▶ **LISTED RECORDS**:
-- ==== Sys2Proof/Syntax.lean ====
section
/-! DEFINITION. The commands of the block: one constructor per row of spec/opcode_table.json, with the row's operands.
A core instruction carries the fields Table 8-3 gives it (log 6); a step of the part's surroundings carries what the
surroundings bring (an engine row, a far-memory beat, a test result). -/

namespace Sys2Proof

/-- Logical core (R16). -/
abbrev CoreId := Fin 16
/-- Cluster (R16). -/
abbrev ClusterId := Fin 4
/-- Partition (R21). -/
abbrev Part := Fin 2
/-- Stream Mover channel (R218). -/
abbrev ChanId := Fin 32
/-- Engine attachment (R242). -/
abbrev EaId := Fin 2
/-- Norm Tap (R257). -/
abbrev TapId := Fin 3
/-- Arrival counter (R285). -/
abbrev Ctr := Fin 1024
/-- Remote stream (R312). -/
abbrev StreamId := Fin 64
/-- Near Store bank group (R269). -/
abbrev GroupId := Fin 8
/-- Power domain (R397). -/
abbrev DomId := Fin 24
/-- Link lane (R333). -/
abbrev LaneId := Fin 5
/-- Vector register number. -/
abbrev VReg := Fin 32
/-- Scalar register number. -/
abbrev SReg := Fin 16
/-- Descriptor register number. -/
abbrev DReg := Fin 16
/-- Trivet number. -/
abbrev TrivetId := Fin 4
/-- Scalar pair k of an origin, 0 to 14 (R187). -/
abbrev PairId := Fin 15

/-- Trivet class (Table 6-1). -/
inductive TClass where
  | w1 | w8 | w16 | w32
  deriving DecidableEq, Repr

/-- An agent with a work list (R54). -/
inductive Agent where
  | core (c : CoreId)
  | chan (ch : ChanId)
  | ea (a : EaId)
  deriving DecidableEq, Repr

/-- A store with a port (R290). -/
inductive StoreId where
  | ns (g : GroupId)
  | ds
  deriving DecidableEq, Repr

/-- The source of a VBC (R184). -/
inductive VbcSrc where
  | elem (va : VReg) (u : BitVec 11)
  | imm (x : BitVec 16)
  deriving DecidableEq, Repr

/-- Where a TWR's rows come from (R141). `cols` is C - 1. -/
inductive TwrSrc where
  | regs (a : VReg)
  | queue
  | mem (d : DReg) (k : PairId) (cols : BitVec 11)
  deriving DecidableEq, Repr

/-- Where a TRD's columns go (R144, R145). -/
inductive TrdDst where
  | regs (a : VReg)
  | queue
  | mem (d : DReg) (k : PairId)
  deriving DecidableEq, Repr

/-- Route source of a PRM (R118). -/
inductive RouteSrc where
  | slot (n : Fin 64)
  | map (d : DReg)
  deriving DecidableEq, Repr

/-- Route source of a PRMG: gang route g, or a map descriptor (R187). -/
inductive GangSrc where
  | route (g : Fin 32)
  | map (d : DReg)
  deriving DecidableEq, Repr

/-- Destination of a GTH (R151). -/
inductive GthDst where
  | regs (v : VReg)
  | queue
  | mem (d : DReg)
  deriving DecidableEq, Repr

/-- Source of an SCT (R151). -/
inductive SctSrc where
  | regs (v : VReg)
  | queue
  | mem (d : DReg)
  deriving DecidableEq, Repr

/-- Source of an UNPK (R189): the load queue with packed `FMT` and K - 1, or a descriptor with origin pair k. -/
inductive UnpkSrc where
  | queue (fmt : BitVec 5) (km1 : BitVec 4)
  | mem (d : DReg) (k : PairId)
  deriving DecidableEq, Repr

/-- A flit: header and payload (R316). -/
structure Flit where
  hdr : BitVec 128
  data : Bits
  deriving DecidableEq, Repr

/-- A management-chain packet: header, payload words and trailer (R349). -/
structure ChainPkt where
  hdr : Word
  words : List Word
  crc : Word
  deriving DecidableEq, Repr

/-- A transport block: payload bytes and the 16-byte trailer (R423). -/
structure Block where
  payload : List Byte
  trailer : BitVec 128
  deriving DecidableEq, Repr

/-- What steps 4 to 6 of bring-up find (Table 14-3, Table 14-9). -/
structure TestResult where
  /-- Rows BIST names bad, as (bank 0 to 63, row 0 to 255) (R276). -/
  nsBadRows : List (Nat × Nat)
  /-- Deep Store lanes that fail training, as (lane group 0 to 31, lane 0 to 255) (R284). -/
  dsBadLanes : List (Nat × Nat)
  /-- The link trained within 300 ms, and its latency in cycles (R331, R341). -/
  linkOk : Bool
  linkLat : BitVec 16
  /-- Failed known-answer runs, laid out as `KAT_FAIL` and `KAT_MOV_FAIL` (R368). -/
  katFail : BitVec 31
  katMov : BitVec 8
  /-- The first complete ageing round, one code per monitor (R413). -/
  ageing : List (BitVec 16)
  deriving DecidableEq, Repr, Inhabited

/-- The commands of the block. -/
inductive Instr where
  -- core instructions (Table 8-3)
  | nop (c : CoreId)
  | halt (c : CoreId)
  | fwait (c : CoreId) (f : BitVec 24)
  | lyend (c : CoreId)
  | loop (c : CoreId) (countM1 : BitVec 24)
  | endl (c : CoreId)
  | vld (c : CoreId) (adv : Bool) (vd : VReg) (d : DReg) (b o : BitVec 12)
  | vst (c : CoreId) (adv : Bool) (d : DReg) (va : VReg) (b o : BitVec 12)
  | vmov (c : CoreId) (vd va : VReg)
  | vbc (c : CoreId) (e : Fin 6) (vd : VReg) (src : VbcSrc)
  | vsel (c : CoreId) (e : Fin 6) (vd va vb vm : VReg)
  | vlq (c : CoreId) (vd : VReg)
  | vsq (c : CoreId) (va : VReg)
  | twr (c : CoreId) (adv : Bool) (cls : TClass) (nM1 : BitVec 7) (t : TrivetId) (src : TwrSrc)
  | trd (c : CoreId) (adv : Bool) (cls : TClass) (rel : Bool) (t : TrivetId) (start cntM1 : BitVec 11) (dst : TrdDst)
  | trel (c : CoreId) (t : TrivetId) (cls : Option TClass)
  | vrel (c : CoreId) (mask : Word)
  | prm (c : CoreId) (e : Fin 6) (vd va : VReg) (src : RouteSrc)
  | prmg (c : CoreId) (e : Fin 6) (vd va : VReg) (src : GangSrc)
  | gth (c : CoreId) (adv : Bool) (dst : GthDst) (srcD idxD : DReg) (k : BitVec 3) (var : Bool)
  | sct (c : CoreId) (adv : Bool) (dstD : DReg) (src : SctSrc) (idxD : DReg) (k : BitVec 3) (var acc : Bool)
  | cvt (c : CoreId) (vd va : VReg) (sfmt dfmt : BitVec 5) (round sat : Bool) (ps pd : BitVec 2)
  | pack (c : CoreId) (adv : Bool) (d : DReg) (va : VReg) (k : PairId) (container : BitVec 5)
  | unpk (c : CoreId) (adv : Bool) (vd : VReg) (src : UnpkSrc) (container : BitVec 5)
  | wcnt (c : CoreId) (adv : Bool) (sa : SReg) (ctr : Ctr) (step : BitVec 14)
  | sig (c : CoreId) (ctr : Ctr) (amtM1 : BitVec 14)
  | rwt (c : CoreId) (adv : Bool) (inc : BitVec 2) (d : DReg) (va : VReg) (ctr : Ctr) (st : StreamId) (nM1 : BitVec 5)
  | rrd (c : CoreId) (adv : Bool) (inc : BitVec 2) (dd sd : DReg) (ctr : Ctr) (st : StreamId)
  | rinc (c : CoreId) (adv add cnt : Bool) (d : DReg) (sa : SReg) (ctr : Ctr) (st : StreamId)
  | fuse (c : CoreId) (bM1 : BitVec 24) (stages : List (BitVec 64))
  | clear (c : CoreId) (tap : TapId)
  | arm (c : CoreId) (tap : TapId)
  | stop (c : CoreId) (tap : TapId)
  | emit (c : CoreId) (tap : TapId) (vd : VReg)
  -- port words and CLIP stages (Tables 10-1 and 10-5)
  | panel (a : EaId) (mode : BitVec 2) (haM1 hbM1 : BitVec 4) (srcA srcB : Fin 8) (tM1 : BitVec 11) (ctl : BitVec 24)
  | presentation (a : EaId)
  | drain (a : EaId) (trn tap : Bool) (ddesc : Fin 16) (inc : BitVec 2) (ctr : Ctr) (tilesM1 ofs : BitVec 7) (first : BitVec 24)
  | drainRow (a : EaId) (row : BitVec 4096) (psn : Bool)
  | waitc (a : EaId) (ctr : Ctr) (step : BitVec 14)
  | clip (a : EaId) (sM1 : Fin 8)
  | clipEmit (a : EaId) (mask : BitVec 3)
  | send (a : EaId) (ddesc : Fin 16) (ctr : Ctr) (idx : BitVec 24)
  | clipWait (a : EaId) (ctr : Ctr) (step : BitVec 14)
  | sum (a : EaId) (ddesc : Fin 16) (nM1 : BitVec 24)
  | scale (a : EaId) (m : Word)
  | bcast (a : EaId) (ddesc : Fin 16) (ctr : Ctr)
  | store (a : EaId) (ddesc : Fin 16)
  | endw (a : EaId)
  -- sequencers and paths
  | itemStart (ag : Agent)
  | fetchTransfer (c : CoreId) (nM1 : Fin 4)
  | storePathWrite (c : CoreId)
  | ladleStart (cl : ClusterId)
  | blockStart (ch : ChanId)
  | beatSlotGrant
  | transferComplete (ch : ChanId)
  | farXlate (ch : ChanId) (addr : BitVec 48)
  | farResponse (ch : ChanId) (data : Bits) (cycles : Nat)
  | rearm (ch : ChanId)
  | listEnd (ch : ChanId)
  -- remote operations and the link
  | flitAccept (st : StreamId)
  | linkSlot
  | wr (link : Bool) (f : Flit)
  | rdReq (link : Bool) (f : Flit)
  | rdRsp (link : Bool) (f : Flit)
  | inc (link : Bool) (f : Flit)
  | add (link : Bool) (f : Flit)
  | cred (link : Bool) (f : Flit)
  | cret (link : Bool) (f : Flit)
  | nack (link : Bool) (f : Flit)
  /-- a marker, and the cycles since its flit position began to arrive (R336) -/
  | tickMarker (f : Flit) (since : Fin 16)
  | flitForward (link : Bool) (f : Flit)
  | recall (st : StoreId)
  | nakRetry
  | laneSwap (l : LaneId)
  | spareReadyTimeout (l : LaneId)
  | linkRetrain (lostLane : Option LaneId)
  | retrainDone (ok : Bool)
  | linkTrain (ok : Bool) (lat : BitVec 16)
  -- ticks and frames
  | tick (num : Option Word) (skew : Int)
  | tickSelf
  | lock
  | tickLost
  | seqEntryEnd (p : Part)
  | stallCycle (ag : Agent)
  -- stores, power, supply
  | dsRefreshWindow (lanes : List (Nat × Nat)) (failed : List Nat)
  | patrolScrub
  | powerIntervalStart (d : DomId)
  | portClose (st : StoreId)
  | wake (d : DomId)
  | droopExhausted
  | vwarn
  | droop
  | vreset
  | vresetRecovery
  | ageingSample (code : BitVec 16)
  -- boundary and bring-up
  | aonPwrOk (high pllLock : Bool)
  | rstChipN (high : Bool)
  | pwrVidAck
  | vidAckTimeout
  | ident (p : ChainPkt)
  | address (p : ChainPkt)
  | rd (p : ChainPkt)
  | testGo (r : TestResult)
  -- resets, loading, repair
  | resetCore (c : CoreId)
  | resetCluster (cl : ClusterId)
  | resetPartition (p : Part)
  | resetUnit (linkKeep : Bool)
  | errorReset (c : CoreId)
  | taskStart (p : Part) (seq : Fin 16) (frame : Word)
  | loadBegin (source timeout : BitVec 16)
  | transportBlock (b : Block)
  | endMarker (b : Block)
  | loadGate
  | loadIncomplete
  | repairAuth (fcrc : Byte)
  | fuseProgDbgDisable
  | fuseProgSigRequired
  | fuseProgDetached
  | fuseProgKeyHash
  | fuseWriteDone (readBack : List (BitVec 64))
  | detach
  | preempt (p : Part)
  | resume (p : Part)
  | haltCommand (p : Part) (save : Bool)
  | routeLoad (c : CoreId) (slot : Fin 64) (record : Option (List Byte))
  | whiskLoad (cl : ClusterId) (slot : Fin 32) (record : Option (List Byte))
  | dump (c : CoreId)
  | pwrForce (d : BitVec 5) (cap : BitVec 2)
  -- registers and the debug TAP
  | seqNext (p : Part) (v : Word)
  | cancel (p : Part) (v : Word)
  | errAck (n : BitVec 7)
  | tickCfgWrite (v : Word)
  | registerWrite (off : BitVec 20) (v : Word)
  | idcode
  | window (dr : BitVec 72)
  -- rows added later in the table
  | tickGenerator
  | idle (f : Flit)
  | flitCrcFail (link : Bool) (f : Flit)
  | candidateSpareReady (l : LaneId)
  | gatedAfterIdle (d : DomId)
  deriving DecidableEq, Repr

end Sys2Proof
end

---

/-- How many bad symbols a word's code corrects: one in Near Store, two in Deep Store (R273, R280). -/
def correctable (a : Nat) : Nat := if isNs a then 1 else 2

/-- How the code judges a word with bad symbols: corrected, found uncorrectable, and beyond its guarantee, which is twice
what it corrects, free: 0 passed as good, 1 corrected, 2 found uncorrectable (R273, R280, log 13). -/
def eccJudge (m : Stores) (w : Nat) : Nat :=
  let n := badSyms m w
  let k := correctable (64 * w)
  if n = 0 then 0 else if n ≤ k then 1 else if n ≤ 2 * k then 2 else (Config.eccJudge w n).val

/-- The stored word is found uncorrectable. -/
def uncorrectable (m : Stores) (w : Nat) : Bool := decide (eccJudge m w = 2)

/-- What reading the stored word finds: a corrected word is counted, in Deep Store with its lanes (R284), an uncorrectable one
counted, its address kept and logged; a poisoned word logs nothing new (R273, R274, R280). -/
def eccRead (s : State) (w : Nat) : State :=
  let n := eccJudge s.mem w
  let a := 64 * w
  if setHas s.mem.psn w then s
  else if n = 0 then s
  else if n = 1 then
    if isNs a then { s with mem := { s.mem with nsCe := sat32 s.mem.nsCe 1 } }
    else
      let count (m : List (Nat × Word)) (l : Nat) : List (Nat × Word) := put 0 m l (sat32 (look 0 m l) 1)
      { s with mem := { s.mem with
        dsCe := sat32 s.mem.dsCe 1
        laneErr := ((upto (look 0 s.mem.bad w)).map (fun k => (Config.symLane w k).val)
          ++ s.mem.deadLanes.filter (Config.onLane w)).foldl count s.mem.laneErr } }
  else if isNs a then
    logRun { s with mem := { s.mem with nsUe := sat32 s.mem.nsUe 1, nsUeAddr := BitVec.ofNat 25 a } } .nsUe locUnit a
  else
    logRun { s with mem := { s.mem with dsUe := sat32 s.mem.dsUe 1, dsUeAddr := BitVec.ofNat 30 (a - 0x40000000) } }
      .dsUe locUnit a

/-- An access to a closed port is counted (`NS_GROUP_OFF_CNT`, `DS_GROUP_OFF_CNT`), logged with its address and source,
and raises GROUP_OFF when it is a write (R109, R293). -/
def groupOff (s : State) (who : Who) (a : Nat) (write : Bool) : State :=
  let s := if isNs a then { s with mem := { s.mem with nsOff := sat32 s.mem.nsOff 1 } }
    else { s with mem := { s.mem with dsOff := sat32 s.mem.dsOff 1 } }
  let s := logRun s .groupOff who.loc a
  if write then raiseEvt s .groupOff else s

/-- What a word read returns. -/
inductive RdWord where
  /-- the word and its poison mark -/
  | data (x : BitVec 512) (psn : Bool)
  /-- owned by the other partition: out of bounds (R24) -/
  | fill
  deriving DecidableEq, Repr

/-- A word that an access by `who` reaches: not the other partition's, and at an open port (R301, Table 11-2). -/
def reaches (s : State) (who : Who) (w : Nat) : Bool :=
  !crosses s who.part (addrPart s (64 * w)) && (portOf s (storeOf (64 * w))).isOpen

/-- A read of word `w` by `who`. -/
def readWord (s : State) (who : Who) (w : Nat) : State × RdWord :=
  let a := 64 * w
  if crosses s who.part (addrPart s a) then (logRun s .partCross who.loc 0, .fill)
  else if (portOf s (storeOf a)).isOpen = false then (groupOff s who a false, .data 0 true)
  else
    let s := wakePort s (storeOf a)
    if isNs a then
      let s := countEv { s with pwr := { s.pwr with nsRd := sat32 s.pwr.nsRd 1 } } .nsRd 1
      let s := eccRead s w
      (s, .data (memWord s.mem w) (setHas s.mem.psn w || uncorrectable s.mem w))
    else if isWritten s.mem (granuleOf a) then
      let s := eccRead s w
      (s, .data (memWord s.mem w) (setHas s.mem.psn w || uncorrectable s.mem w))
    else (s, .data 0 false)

▶ **WHAT IS BEING ASKED**: Note how many lines of the material contain the string "locUnit". Then report that number by itself.

▶ **SOLUTION FOR THIS TASK**: 2